What you are asked to do: Exactly the lines from the one holding "theorem transact_next (x" through the final line of the data are wanted, copied as written.
[Start of section]
-- ==== Sys2Proof/Laws/Ops.lean ====
section
/-! SUPPORT. For each shared operation, everything it can do, said once: the address map, a command at the CMD write, the
completion, a READ, a WRITE, the abort. -/

namespace Sys2Proof.Machine

/-! ### Commands (R67 to R70) -/

/-- The three effects of ENCODE or DECODE at the CMD write (R67). -/
theorem startCommand_cases (s : State) (op : Op) :
    (s.status.busy = true ∧ s.startCommand op = s.drop) ∨
    (s.status.busy = false ∧ s.inLen.toNat ≤ s.cfg.inCap ∧ s.startCommand op = s.accept op) ∨
    (s.status.busy = false ∧ s.cfg.inCap < s.inLen.toNat ∧ s.startCommand op = s.rejectLength op) := by
  unfold State.startCommand
  cases hb : s.status.busy
  · by_cases h : s.inLen.toNat ≤ s.cfg.inCap
    · exact .inr (.inl ⟨rfl, h, by simp [h]⟩)
    · exact .inr (.inr ⟨rfl, by omega, by simp [h]⟩)
  · exact .inl ⟨rfl, by simp⟩

/-- The two effects of a reserved word (R59). -/
theorem reservedCommand_cases (s : State) :
    (s.status.busy = true ∧ s.reservedCommand = s.drop) ∨
    (s.status.busy = false ∧ s.reservedCommand = s.rejectCommand) := by
  unfold State.reservedCommand
  cases hb : s.status.busy <;> simp

/-- Every command answers a next state (R67). -/
theorem exec_next (i : Instr) (s : State) :
    exec i s = .next (match i with
      | .nop => s
      | .encode => s.startCommand .encode
      | .decode => s.startCommand .decode
      | .clear => if s.status.busy then s.abort.clearStatus else s.clearStatus) := by
  cases i <;> rfl

/-- What a write to CMD can do (R67): nothing, a clear with or without an abort, a drop, an acceptance or a rejection. -/
theorem commandWrite_cases {w : Word} {s t : State} (h : commandWrite w s = .next t) :
    (decode w = .ok .nop ∧ t = s) ∨
    (decode w = .ok .clear ∧ s.status.busy = true ∧ t = s.abort.clearStatus) ∨
    (decode w = .ok .clear ∧ s.status.busy = false ∧ t = s.clearStatus) ∨
    (decode w ≠ .ok .nop ∧ decode w ≠ .ok .clear ∧ s.status.busy = true ∧ t = s.drop) ∨
    (s.status.busy = false ∧ ∃ op, s.inLen.toNat ≤ s.cfg.inCap ∧ t = s.accept op) ∨
    (s.status.busy = false ∧ ∃ op, s.cfg.inCap < s.inLen.toNat ∧ t = s.rejectLength op) ∨
    (s.status.busy = false ∧ (∃ why, decode w = .error why) ∧ t = s.rejectCommand) := by
  unfold commandWrite at h
  cases hd : decode w with
  | error why =>
    rw [hd] at h
    injection h with h
    subst h
    rcases reservedCommand_cases s with ⟨hb, he⟩ | ⟨hb, he⟩ <;> rw [he] <;> simp [hb]
  | ok i =>
    rw [hd] at h
    simp only [exec_next] at h
    injection h with h
    subst h
    cases i with
    | nop => simp
    | clear => cases hb : s.status.busy <;> simp
    | encode =>
      rcases startCommand_cases s .encode with ⟨hb, he⟩ | ⟨hb, hl, he⟩ | ⟨hb, hl, he⟩ <;> simp only [he]
      · simp [hb]
      · exact .inr (.inr (.inr (.inr (.inl ⟨hb, _, hl, rfl⟩))))
      · exact .inr (.inr (.inr (.inr (.inr (.inl ⟨hb, _, hl, rfl⟩)))))
    | decode =>
      rcases startCommand_cases s .decode with ⟨hb, he⟩ | ⟨hb, hl, he⟩ | ⟨hb, hl, he⟩ <;> simp only [he]
      · simp [hb]
      · exact .inr (.inr (.inr (.inr (.inl ⟨hb, _, hl, rfl⟩))))
      · exact .inr (.inr (.inr (.inr (.inr (.inl ⟨hb, _, hl, rfl⟩)))))

/-- A write to CMD always answers a next state (R67). -/
theorem commandWrite_next (w : Word) (s : State) : ∃ t, commandWrite w s = .next t := by
  unfold commandWrite
  cases decode w with
  | error => exact ⟨_, rfl⟩
  | ok i => exact ⟨_, exec_next i s⟩

/-! ### The completion (R71) -/

/-- What a completion can be (R71): it publishes the pending bytes, or it records an invalid index and no more. -/
theorem complete_cases (s : State) :
    (s.opL = .encode ∧ s.complete =
      { s.writeOut 0 s.pendingOut with
        outLen := BitVec.ofNat 32 s.pendingOut.length, consumed := BitVec.ofNat 32 s.nL,
        resultInfo := ResultInfo.ofEncode (encPad s.nL), status := s.status.completed }) ∨
    (s.opL = .decode ∧ ∃ stop, decodeChars s.engineData = .ok s.pendingOut stop ∧ s.complete =
      { s.writeOut 0 s.pendingOut with
        outLen := BitVec.ofNat 32 s.pendingOut.length, consumed := BitVec.ofNat 32 stop,
        resultInfo := ResultInfo.ofDecode s.nL stop, status := s.status.completed }) ∨
    (s.opL = .decode ∧ s.pendingOut = [] ∧ ∃ j, decodeChars s.engineData = .invalidSymbol j ∧
      s.complete = { s with errPos := BitVec.ofNat 32 j, status := s.status.failed }) := by
  cases ho : s.opL with
  | encode => exact .inl ⟨rfl, by simp [State.complete, State.completeEncode, State.pendingOut, ho]⟩
  | decode =>
    cases hd : decodeChars s.engineData with
    | ok out stop =>
      have hp : s.pendingOut = out := by simp [State.pendingOut, ho, hd]
      exact .inr (.inl ⟨rfl, stop, by rw [hp], by simp [State.complete, State.completeDecode, ho, hd, hp]⟩)
    | invalidSymbol j =>
      exact .inr (.inr ⟨rfl, by simp [State.pendingOut, ho, hd], j, rfl,
        by simp [State.complete, State.completeDecode, ho, hd]⟩)

/-- The fields no completion changes. -/
theorem complete_frame (s : State) :
    s.complete.cfg = s.cfg ∧ s.complete.inLen = s.inLen ∧ s.complete.irqEn = s.irqEn ∧ s.complete.opL = s.opL ∧
    s.complete.nL = s.nL ∧ s.complete.inMem = s.inMem ∧ s.complete.resetAsserted = s.resetAsserted ∧
    s.complete.inputs = s.inputs ∧ s.complete.sched = s.sched ∧ s.complete.resp = s.resp ∧
    s.complete.epoch = s.epoch ∧ s.complete.draws = s.draws ∧ s.complete.status.haz = s.status.haz ∧
    s.complete.status.lastOp = s.status.lastOp ∧ s.complete.status.busy = false := by
  rcases complete_cases s with ⟨_, h⟩ | ⟨_, _, _, h⟩ | ⟨_, _, _, _, h⟩ <;> rw [h] <;>
    simp [Status.completed, Status.failed]

/-- OUT_MEM after a completion: the pending bytes, and above them what it held (R46). -/
theorem byteAt_complete (s : State) (i : Nat) :
    s.complete.byteAt .outMem i = (s.pendingOut[i]?).getD (s.byteAt .outMem i) := by
  have key := byteAt_writeOut s 0 s.pendingOut i
  simp only [Nat.zero_le, if_true, Nat.sub_zero] at key
  rcases complete_cases s with ⟨_, h⟩ | ⟨_, _, _, h⟩ | ⟨_, hp, _, _, h⟩
  · rw [h]; exact key
  · rw [h]; exact key
  · rw [h, hp]; rfl

/-! ### Old or new bytes (R120, R121) -/

/-- A racy byte is the byte held or the byte the running operation will write there. -/
theorem racyByte_oldOrNew (s : State) (n i : Nat) :
    s.racyByte n i = s.byteAt .outMem i ∨ s.pendingOut[i]? = some (s.racyByte n i) := by
  unfold State.racyByte
  cases h : s.pendingOut[i]? with
  | none => exact .inl rfl
  | some new =>
    simp only [oldOrNew]
    cases Config.takesNew n
    · exact .inl rfl
    · exact .inr rfl

/-- An index the running operation does not write is not racy. -/
theorem racyByte_of_le {s : State} {i : Nat} (n : Nat) (h : s.pendingOut.length ≤ i) :
    s.racyByte n i = s.byteAt .outMem i := by
  simp [State.racyByte, List.getElem?_eq_none h]

/-- OUT_MEM after an abort: each byte the operation would have written is racy, every other is kept (R121). -/
theorem byteAt_abort (s : State) (i : Nat) :
    s.abort.byteAt .outMem i =
      if i < s.pendingOut.length then s.racyByte (s.draws + i) i else s.byteAt .outMem i := by
  have key := byteAt_writeOut s 0 s.abortBytes i
  have : s.abort.byteAt .outMem i = (s.writeOut 0 s.abortBytes).byteAt .outMem i := rfl
  rw [this, key]
  simp only [Nat.zero_le, if_true, Nat.sub_zero, State.abortBytes, List.getElem?_map]
  split
  · simp [*]
  · simp [Nat.le_of_not_lt ‹_›]

/-! ### The address map (R35, R36) -/

/-- A register's offset is below the window offsets, and the register names it. -/
theorem regAt_some {off : Offset} {r : Reg} (h : regAt off = some r) :
    off = (match r with
      | .id => 0x000 | .inCap => 0x004 | .outCap => 0x008 | .cmd => 0x00C | .status => 0x010 | .inLen => 0x014
      | .outLen => 0x018 | .errPos => 0x01C | .consumed => 0x020 | .resultInfo => 0x024 | .irqEn => 0x028) := by
  unfold regAt at h
  repeat' split at h
  all_goals cases h
  all_goals assumption

/-- What a legal transaction reaches: a register at its offset with size 4, or an aligned place inside a window. -/
theorem target_some {c : Config} {off : Offset} {size : Size} {x : Target} (h : target c off size = some x) :
    (∃ r, x = .reg r ∧ size = .four ∧ regAt off = some r ∧ off.toNat < 0x100) ∨
    (∃ i, x = .window .inMem i ∧ off.toNat = 0x10000 + i ∧ off.toNat < 0x20000 ∧ i % size.bytes = 0 ∧
      i + size.bytes ≤ c.inCap) ∨
    (∃ i, x = .window .outMem i ∧ off.toNat = 0x20000 + i ∧ i % size.bytes = 0 ∧ i + size.bytes ≤ c.outCap) := by
  unfold target windowTarget at h
  split at h
  · split at h
    · obtain ⟨r, hr, rfl⟩ := Option.map_eq_some_iff.1 h
      exact .inl ⟨r, rfl, ‹_›, hr, ‹_›⟩
    · cases h
  · split at h
    · cases h
    · split at h <;> split at h <;> cases h
      · exact .inr (.inl ⟨_, rfl, by omega, ‹_›, ‹_ ∧ _›.1, ‹_ ∧ _›.2⟩)
      · exact .inr (.inr ⟨_, rfl, by omega, ‹_ ∧ _›.1, ‹_ ∧ _›.2⟩)

/-! ### Bytes on the bus (R39) -/

@[simp] theorem length_bytesOfWord (n : Nat) (w : Word) : (bytesOfWord n w).length = n := by simp [bytesOfWord]

/-- Byte k of write data is bits 8k+7:8k. -/
theorem getElem?_bytesOfWord (n : Nat) (w : Word) (k : Nat) :
    (bytesOfWord n w)[k]? = if k < n then some (w.extractLsb' (8 * k) 8) else none := by
  simp only [bytesOfWord, List.getElem?_map]
  split
  · simp only [List.getElem?_range, *, Option.map_some, Option.some.injEq]
    apply BitVec.eq_of_getLsbD_eq
    intro j hj
    simp [hj]
  · simp [Nat.le_of_not_lt ‹_›]

/-- Byte k of read data is byte k of the list, 0 above it. -/
theorem extractLsb'_wordOfBytes (bs : List Byte) (h : bs.length ≤ 4) (k : Nat) (hk : k < 4) :
    (wordOfBytes bs).extractLsb' (8 * k) 8 = bs[k]?.getD 0 := by
  induction bs generalizing k with
  | nil => apply BitVec.eq_of_getLsbD_eq; simp [wordOfBytes]
  | cons b bs ih =>
    have hl : bs.length ≤ 3 := Nat.le_of_succ_le_succ h
    apply BitVec.eq_of_getLsbD_eq
    intro j hj
    cases k with
    | zero => simp [wordOfBytes, hj, show j < 32 by omega]
    | succ k =>
      have := congrArg (fun v : Byte => v.getLsbD j) (ih (by omega) k (by omega))
      simp only [BitVec.getLsbD_extractLsb', hj, decide_true, Bool.true_and] at this
      simp only [wordOfBytes, BitVec.getLsbD_extractLsb', BitVec.getLsbD_or, BitVec.getLsbD_shiftLeft,
        BitVec.getLsbD_setWidth, hj, decide_true, Bool.true_and]
      rw [BitVec.getLsbD_of_ge b _ (by omega), show 8 * (k + 1) + j - 8 = 8 * k + j by omega, this]
      simp [show 8 * (k + 1) + j < 32 by omega, show ¬ 8 * (k + 1) + j < 8 by omega]

/-! ### Transactions (R34, R36) -/

/-- What a READ can do: it gives a response, and it makes choices only in the OUT window while BUSY = 1. -/
theorem performRead_cases (s : State) (off : Offset) (size : Size) :
    ∃ r n, s.performRead off size = { s.respond r with draws := s.draws + n } := by
  unfold State.performRead
  split
  · exact ⟨_, 0, rfl⟩
  · exact ⟨_, 0, rfl⟩
  · exact ⟨_, 0, rfl⟩
  · split
    · exact ⟨_, _, rfl⟩
    · exact ⟨_, 0, rfl⟩

/-- What a WRITE can do. -/
theorem performWrite_cases {off : Offset} {size : Size} {w : Word} {s t : State}
    (h : performWrite off size w s = .next t) :
    (∃ r, t = s.respond r) ∨
    (off = 0x014 ∧ size = .four ∧ t = { s.respond okayWrite with inLen := w }) ∨
    (off = 0x028 ∧ size = .four ∧ t = { s.respond okayWrite with irqEn := IrqEn.ofWord w }) ∨
    (off = 0x00C ∧ size = .four ∧ commandWrite w (s.respond okayWrite) = .next t) ∨
    (∃ i, off.toNat = 0x10000 + i ∧ off.toNat < 0x20000 ∧ i + size.bytes ≤ s.cfg.inCap ∧
      ((s.status.busy = true ∧ t = (s.respond okayWrite).drop) ∨
       (s.status.busy = false ∧ t = (s.respond okayWrite).writeIn i (bytesOfWord size.bytes w)))) := by
  unfold performWrite at h
  cases hx : target s.cfg off size with
  | none => rw [hx] at h; injection h with h; exact .inl ⟨_, h.symm⟩
  | some x =>
    rw [hx] at h
    rcases target_some hx with ⟨r, rfl, hs, hr, -⟩ | ⟨i, rfl, ho, hlt, -, hc⟩ | ⟨i, rfl, -⟩
    · have hoff := regAt_some hr
      cases r <;> simp only [writeReg] at h <;> (try injection h with h)
      case cmd => exact .inr (.inr (.inr (.inl ⟨hoff, hs, h⟩)))
      case inLen => exact .inr (.inl ⟨hoff, hs, h.symm⟩)
      case irqEn => exact .inr (.inr (.inl ⟨hoff, hs, h.symm⟩))
      all_goals exact .inl ⟨_, h.symm⟩
    · injection h with h
      refine .inr (.inr (.inr (.inr ⟨i, ho, hlt, hc, ?_⟩)))
      unfold State.writeInWindow at h
      cases hb : s.status.busy
      · exact .inr ⟨rfl, by simpa [hb] using h.symm⟩
      · exact .inl ⟨rfl, by simpa [hb] using h.symm⟩
    · injection h with h
      exact .inl ⟨_, h.symm⟩

/-- A write to a register is answered. -/
theorem writeReg_next (r : Reg) (w : Word) (s : State) : ∃ t, writeReg r w s = .next t := by
  cases r <;> first | exact ⟨_, rfl⟩ | exact commandWrite_next w s

/-- Every WRITE is answered (R34). -/
theorem performWrite_next (off : Offset) (size : Size) (w : Word) (s : State) :
    ∃ t, performWrite off size w s = .next t := by
  unfold performWrite
  split
  · exact ⟨_, rfl⟩
  · exact writeReg_next _ w _
  · exact ⟨_, rfl⟩
  · exact ⟨_, rfl⟩

/-- A write to CMD changes neither the parameters, the host's registers, IN_MEM, the reset level nor what is still to come from
outside, and the port's response is not its own. -/
theorem commandWrite_frame {w : Word} {s t : State} (h : commandWrite w s = .next t) :
    t.cfg = s.cfg ∧ t.inLen = s.inLen ∧ t.irqEn = s.irqEn ∧ t.inMem = s.inMem ∧ t.epoch = s.epoch ∧
    t.resetAsserted = s.resetAsserted ∧ t.inputs = s.inputs ∧ t.sched = s.sched ∧ t.resp = s.resp := by
  rcases commandWrite_cases h with ⟨-, rfl⟩ | ⟨-, -, rfl⟩ | ⟨-, -, rfl⟩ | ⟨-, -, -, rfl⟩ | ⟨-, -, -, rfl⟩ |
    ⟨-, -, -, rfl⟩ | ⟨-, -, rfl⟩ <;> simp

/-- A transaction changes neither the parameters, the reset level nor what is still to come from outside. -/
theorem transact_frame {x : Txn} {s t : State} (h : transact x s = .next t) :
    t.cfg = s.cfg ∧ t.resetAsserted = s.resetAsserted ∧ t.inputs = s.inputs ∧ t.sched = s.sched ∧
    t.epoch = s.epoch := by
  cases x with
  | read off size =>
    injection h with h
    obtain ⟨r, n, he⟩ := performRead_cases s off size
    rw [← h, he]
    simp
  | write off size w =>
    rcases performWrite_cases h with ⟨r, rfl⟩ | ⟨-, -, rfl⟩ | ⟨-, -, rfl⟩ | ⟨-, -, hc⟩ |
      ⟨i, -, -, -, ⟨-, rfl⟩ | ⟨-, rfl⟩⟩
    · simp
    · simp
    · simp
    · obtain ⟨h1, -, -, -, h5, h6, h7, h8, -⟩ := commandWrite_frame hc
      exact ⟨h1, h6, h7, h8, h5⟩
    · simp
    · simp

/-- Every transaction is answered (R34). -/
theorem transact_next (x : Txn) (s : State) : ∃ t, transact x s = .next t := by
  cases x with
  | read off size => exact ⟨_, rfl⟩
  | write off size w => exact performWrite_next off size w s

end Sys2Proof.Machine
end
[End of section]
Exercise answer:
theorem transact_next (x : Txn) (s : State) : ∃ t, transact x s = .next t := by
  cases x with
  | read off size => exact ⟨_, rfl⟩
  | write off size w => exact performWrite_next off size w s

end Sys2Proof.Machine
end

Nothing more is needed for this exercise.